At this point it is possible to go directly to Mariailles, as advertised on local maps and websites, but we had opted to add another day to the trip and go to Las Conques refuge in La Preste – which is only open on Friday and Saturday nights. We arrived at midday to find that the manager would only arrive at 4pm. When he arrived in his van from Spain, he lit a fire and we had warm showers.

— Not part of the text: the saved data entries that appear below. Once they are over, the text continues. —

theorem doLoad_keeps {s0 : State} {l : Lan} {t : ThreadI} {w : W64} {s : State} (hk : Keeps s0 s) : Keeps s0 (doLoad l t w s) := by
  unfold doLoad; repeat' first | (with_reducible assumption) | (fail_if_no_progress with_reducible refine keeps_upd ?_ rfl rfl rfl rfl rfl rfl) | (with_reducible refine issue_keeps _ _ _ _ _ _ _ _ _ (fun _ s _ => ?_) ?_) | (with_reducible apply advance_keeps) | (with_reducible apply updEng_keeps) | (with_reducible apply threadFault_keeps) | (with_reducible apply checkBlocks_keeps) | (with_reducible apply addLoad_keeps) | (with_reducible apply customerFault_keeps) | (with_reducible apply startLoad_keeps) | split | (intro x; refine (fun hx => ?_ : Keeps s0 x.1 → _) ?_; (on_goal 1 => clear_value x); (on_goal 2 => simp only [x])) | (intro x; clear_value x) | intro x | dsimp only

theorem putWrites_keeps {s0 : State} {s : State} {a : Nat} {ws : List DevWrite} (hk : Keeps s0 s) : Keeps s0 (putWrites s a ws) := by
  unfold putWrites; repeat' first | (with_reducible assumption) | (with_reducible refine keeps_foldl _ (fun s _ _ => ?_) _ ?_) | (with_reducible apply devWriteBlock_keeps) | split

theorem storeLines_keeps {s0 : State} {e : Engine} {t : Nat} {th : Thread} {w : W64} {a n : Nat} {s : State} (hk : Keeps s0 s) : Keeps s0 (storeLines e t th w a n s) := by
  unfold storeLines; repeat' first | (with_reducible assumption) | (with_reducible refine keeps_foldl _ (fun s _ _ => ?_) _ ?_) | (with_reducible apply gvlWriteLine_keeps) | split

theorem sendWrites_keeps {s0 : State} {l : Lan} {t : ThreadI} {w : W64} {th : Thread} {op : Option Nat} {s : State} (hk : Keeps s0 s) : Keeps s0 (sendWrites l t w th op s) := by
  unfold sendWrites; repeat' first | (with_reducible assumption) | (with_reducible apply checkBlocks_keeps) | (with_reducible apply advance_keeps) | (with_reducible apply addLoad_keeps) | (with_reducible apply customerFault_keeps) | (with_reducible apply storeLines_keeps) | (with_reducible apply putWrites_keeps) | split | lift_lets | (intro x; refine (fun hx => ?_ : Keeps s0 x.1 → _) ?_; (on_goal 1 => clear_value x); (on_goal 2 => simp only [x])) | (intro x; clear_value x)

theorem doStore_keeps {s0 : State} {l : Lan} {t : ThreadI} {w : W64} {k : RegChk} {s : State} (hk : Keeps s0 s) : Keeps s0 (doStore l t w k s) := by
  unfold doStore; repeat' first | (with_reducible assumption) | (with_reducible refine keeps_foldl _ (fun s _ _ => ?_) _ ?_) | (with_reducible refine issue_keeps _ _ _ _ _ _ _ _ _ (fun _ s _ => ?_) ?_) | (with_reducible apply advance_keeps) | (with_reducible apply putBuf_keeps) | (with_reducible apply threadFault_keeps) | (with_reducible apply sendWrites_keeps) | split | dsimp only

theorem doAtomic_keeps {s0 : State} {l : Lan} {t : ThreadI} {w : W64} {k : RegChk} {s : State} (hk : Keeps s0 s) : Keeps s0 (doAtomic l t w k s) := by
  unfold doAtomic; repeat' first | (with_reducible assumption) | (with_reducible refine issue_keeps _ _ _ _ _ _ _ _ _ (fun _ s _ => ?_) ?_) | (with_reducible apply threadFault_keeps) | (with_reducible apply sendWrites_keeps) | split | lift_lets | (intro x; clear_value x)

theorem updLoads_keeps {s0 : State} {l t : Nat} {f : List Access → List Access} {s : State} (hk : Keeps s0 s) : Keeps s0 (updLoads l t f s) := by
  unfold updLoads; repeat' first | (with_reducible assumption) | (with_reducible apply updThread_keeps)

theorem noteEcc_keeps {s0 : State} {p : Nat} {x : EccRes} {s : State} (hk : Keeps s0 s) : Keeps s0 (noteEcc p x s) := by
  unfold noteEcc; repeat' first | (with_reducible assumption) | (with_reducible apply updStk_keeps) | (with_reducible apply updScn_keeps) | split

theorem loadResolved_keeps {s0 : State} {l : Nat} {th : Thread} {s : State} (hk : Keeps s0 s) : Keeps s0 (loadResolved l th s) := by
  unfold loadResolved; repeat' first | (with_reducible assumption) | (with_reducible apply checkEvent_keeps) | (with_reducible apply blockRetried_keeps)

theorem compTake_keeps {s0 : State} {l : Lan} {t : ThreadI} {x : Access} {s : State} (hk : Keeps s0 s) : Keeps s0 (compTake l t x s) := by
  unfold compTake; repeat' first | (with_reducible assumption) | (with_reducible apply updGvl_keeps)

theorem loadFailed_keeps {s0 : State} {l : Lan} {t : ThreadI} {n : Nat} {th : Thread} {x : Access} {shadow : Option (W32 × W32)} {s : State} (hk : Keeps s0 s) : Keeps s0 (loadFailed l t n th x shadow s) := by
  unfold loadFailed; repeat' first | (with_reducible assumption) | (with_reducible apply checkBlocks_keeps) | (with_reducible apply updLoads_keeps) | (with_reducible apply startLoad_keeps) | (with_reducible apply rehashBad_keeps) | (with_reducible apply updShard_keeps) | (with_reducible apply blockTwice_keeps) | (with_reducible apply customerFault_keeps) | (with_reducible apply blockLost_keeps) | split | (intro x; refine (fun hx => ?_ : Keeps s0 x.1 → _) ?_; (on_goal 1 => clear_value x); (on_goal 2 => simp only [x])) | (intro x; clear_value x) | intro x | dsimp only

theorem loadGood_keeps {s0 : State} {l : Lan} {t : ThreadI} {n : Nat} {th : Thread} {x : Access} {d : List Byte} {s : State} (hk : Keeps s0 s) : Keeps s0 (loadGood l t n th x d s) := by
  unfold loadGood; repeat' first | (with_reducible assumption) | (with_reducible apply updEng_keeps) | (with_reducible apply updLoads_keeps) | (with_reducible apply loadResolved_keeps) | split

theorem loadArrive_keeps {s0 : State} {l : Lan} {t : ThreadI} {n : Nat} {th : Thread} {x : Access} {ecc : EccRes} {bad : Bool} {shadow : Option (W32 × W32)} {s : State} (hk : Keeps s0 s) : Keeps s0 (loadArrive l t n th x ecc bad shadow s) := by
  unfold loadArrive; repeat' first | (with_reducible assumption) | (with_reducible apply noteEcc_keeps) | (with_reducible apply loadGood_keeps) | (with_reducible apply loadFailed_keeps) | split | lift_lets | (intro x; refine (fun hx => ?_ : Keeps s0 x → _) ?_; (on_goal 1 => clear_value x); (on_goal 2 => simp only [x])) | (intro x; clear_value x)

theorem loadReturn_keeps {s0 : State} {l : Lan} {t : ThreadI} {n : Nat} {ecc : EccRes} {bad : Bool} {shadow : Option (W32 × W32)} {s : State} (hk : Keeps s0 s) : Keeps s0 (loadReturn l t n ecc bad shadow s) := by
  unfold loadReturn; repeat' first | (with_reducible assumption) | (with_reducible apply loadFailed_keeps) | (with_reducible apply updLoads_keeps) | (with_reducible apply putWrites_keeps) | (with_reducible apply compTake_keeps) | (with_reducible apply loadGood_keeps) | (with_reducible apply loadArrive_keeps) | split

theorem flushThread_keeps {s0 : State} {east : Bool} {s : State} {p : Nat × Nat} (hk : Keeps s0 s) : Keeps s0 (flushThread east s p) := by
  unfold flushThread; repeat' first | (with_reducible assumption) | (with_reducible apply customerFault_keeps) | (with_reducible apply updLoads_keeps) | split

theorem seamHang_keeps {s0 : State} {east : Bool} {s : State} (hk : Keeps s0 s) : Keeps s0 (seamHang east s) := by
  unfold seamHang; repeat' first | (with_reducible assumption) | (fail_if_no_progress with_reducible refine keeps_upd ?_ rfl rfl rfl rfl rfl rfl) | (with_reducible refine keeps_foldl _ (fun s _ _ => ?_) _ ?_) | (with_reducible apply flushThread_keeps) | (with_reducible apply ember_keeps) | split

theorem doSend_keeps {s0 : State} {l : Lan} {t : ThreadI} {w : W64} {k : RegChk} {s : State} (hk : Keeps s0 s) : Keeps s0 (doSend l t w k s) := by
  unfold doSend; repeat' first | (with_reducible assumption) | (fail_if_no_progress with_reducible refine keeps_upd ?_ rfl rfl rfl rfl rfl rfl) | (with_reducible refine issue_keeps _ _ _ _ _ _ _ _ _ (fun _ s _ => ?_) ?_) | (with_reducible apply threadFault_keeps) | (with_reducible apply customerFault_keeps) | (with_reducible apply advance_keeps) | (with_reducible apply updEng_keeps) | split | dsimp only

theorem doRecv_keeps {s0 : State} {l : Lan} {t : ThreadI} {w : W64} {s : State} (hk : Keeps s0 s) : Keeps s0 (doRecv l t w s) := by
  unfold doRecv; repeat' first | (with_reducible assumption) | (with_reducible refine issue_keeps _ _ _ _ _ _ _ _ _ (fun _ s _ => ?_) ?_) | (with_reducible apply advance_keeps) | (with_reducible apply setEng_keeps) | split

theorem doFire_keeps {s0 : State} {l : Lan} {t : ThreadI} {w : W64} {f : FireArg} {s : State} (hk : Keeps s0 s) : Keeps s0 (doFire l t w f s) := by
  unfold doFire; repeat' first | (with_reducible assumption) | (fail_if_no_progress with_reducible refine keeps_upd ?_ rfl rfl rfl rfl rfl rfl) | (with_reducible refine issue_keeps _ _ _ _ _ _ _ _ _ (fun _ s _ => ?_) ?_) | (with_reducible apply threadFault_keeps) | (with_reducible apply advance_keeps) | (with_reducible apply enqueueFlare_keeps) | (with_reducible apply updThread_keeps) | split | lift_lets | (intro x; refine (fun hx => ?_ : Keeps s0 x → _) ?_; (on_goal 1 => clear_value x); (on_goal 2 => simp only [x])) | (intro x; clear_value x)

theorem doWaitf_keeps {s0 : State} {l : Lan} {t : ThreadI} {w : W64} {s : State} (hk : Keeps s0 s) : Keeps s0 (doWaitf l t w s) := by
  unfold doWaitf; repeat' first | (with_reducible assumption) | (with_reducible refine issue_keeps _ _ _ _ _ _ _ _ _ (fun _ s _ => ?_) ?_) | (with_reducible apply advance_keeps) | (with_reducible apply updThread_keeps) | split | lift_lets | (intro x; clear_value x)

theorem auditNow_keeps {s0 : State} {c l : Nat} {s : State} (hk : Keeps s0 s) : Keeps s0 (auditNow c l s) := by
  unfold auditNow; repeat' first | (with_reducible assumption) | (with_reducible apply updRun_keeps) | (with_reducible apply updLan_keeps) | split

theorem handOff_keeps {s0 : State} {l : Nat} {s : State} (hk : Keeps s0 s) : Keeps s0 (handOff l s) := by
  unfold handOff; repeat' first | (with_reducible assumption) | (with_reducible refine keeps_foldl _ (fun s _ _ => ?_) _ ?_) | (with_reducible apply momentEnd_keeps) | split

theorem doPrivileged_keeps {s0 : State} {l : Lan} {t : ThreadI} {w : W64} {s : State} (hk : Keeps s0 s) : Keeps s0 (doPrivileged l t w s) := by
  unfold doPrivileged; repeat' first | (with_reducible assumption) | (with_reducible apply customerFault_keeps) | (with_reducible refine issue_keeps _ _ _ _ _ _ _ _ _ (fun _ s _ => ?_) ?_) | (with_reducible apply advance_keeps) | (with_reducible apply updLan_keeps) | (with_reducible apply handOff_keeps) | (with_reducible apply auditNow_keeps) | split

theorem kernelLimit_keeps {s0 : State} {c : CtxI} {id : Nat} {s : State} (hk : Keeps s0 s) : Keeps s0 (kernelLimit c id s) := by
  unfold kernelLimit; repeat' first | (with_reducible assumption) | (with_reducible refine keeps_foldl _ (fun s _ _ => ?_) _ ?_) | (with_reducible apply updEng_keeps) | (with_reducible apply recordFault_keeps) | (with_reducible apply failInv_keeps) | split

The next morning we had a steep climb onto a ridge. At the top, cloud suddenly came in, and we walked through exciting low visibility and wind to the Mariailles refuge. There we wrote in our journals, and listened as large party of Catalans camping nearby came to the refuge for dinner. We looked out of the window and could see the mountain through gaps in the cloud. There was no wi-fi and intermittent phone signal throughout the trip, which meant evenings were spent talking, reading, or going to bed early.

Reaching the peak

We left early in the morning to reach the summit, and were lucky to get a clear day. While the mapped Tour du Canigou goes around the peak of Canigou, most walkers opt to go to the top of the mountain on a well marked route. Patches of melting snow lay in a wide valley leading up to the peak. Towards the top, the route wound back and forth on a path through scree, culminating in the steep chimney. There we had to use our hands as well as feet to climb, and our bags felt heavier than usual.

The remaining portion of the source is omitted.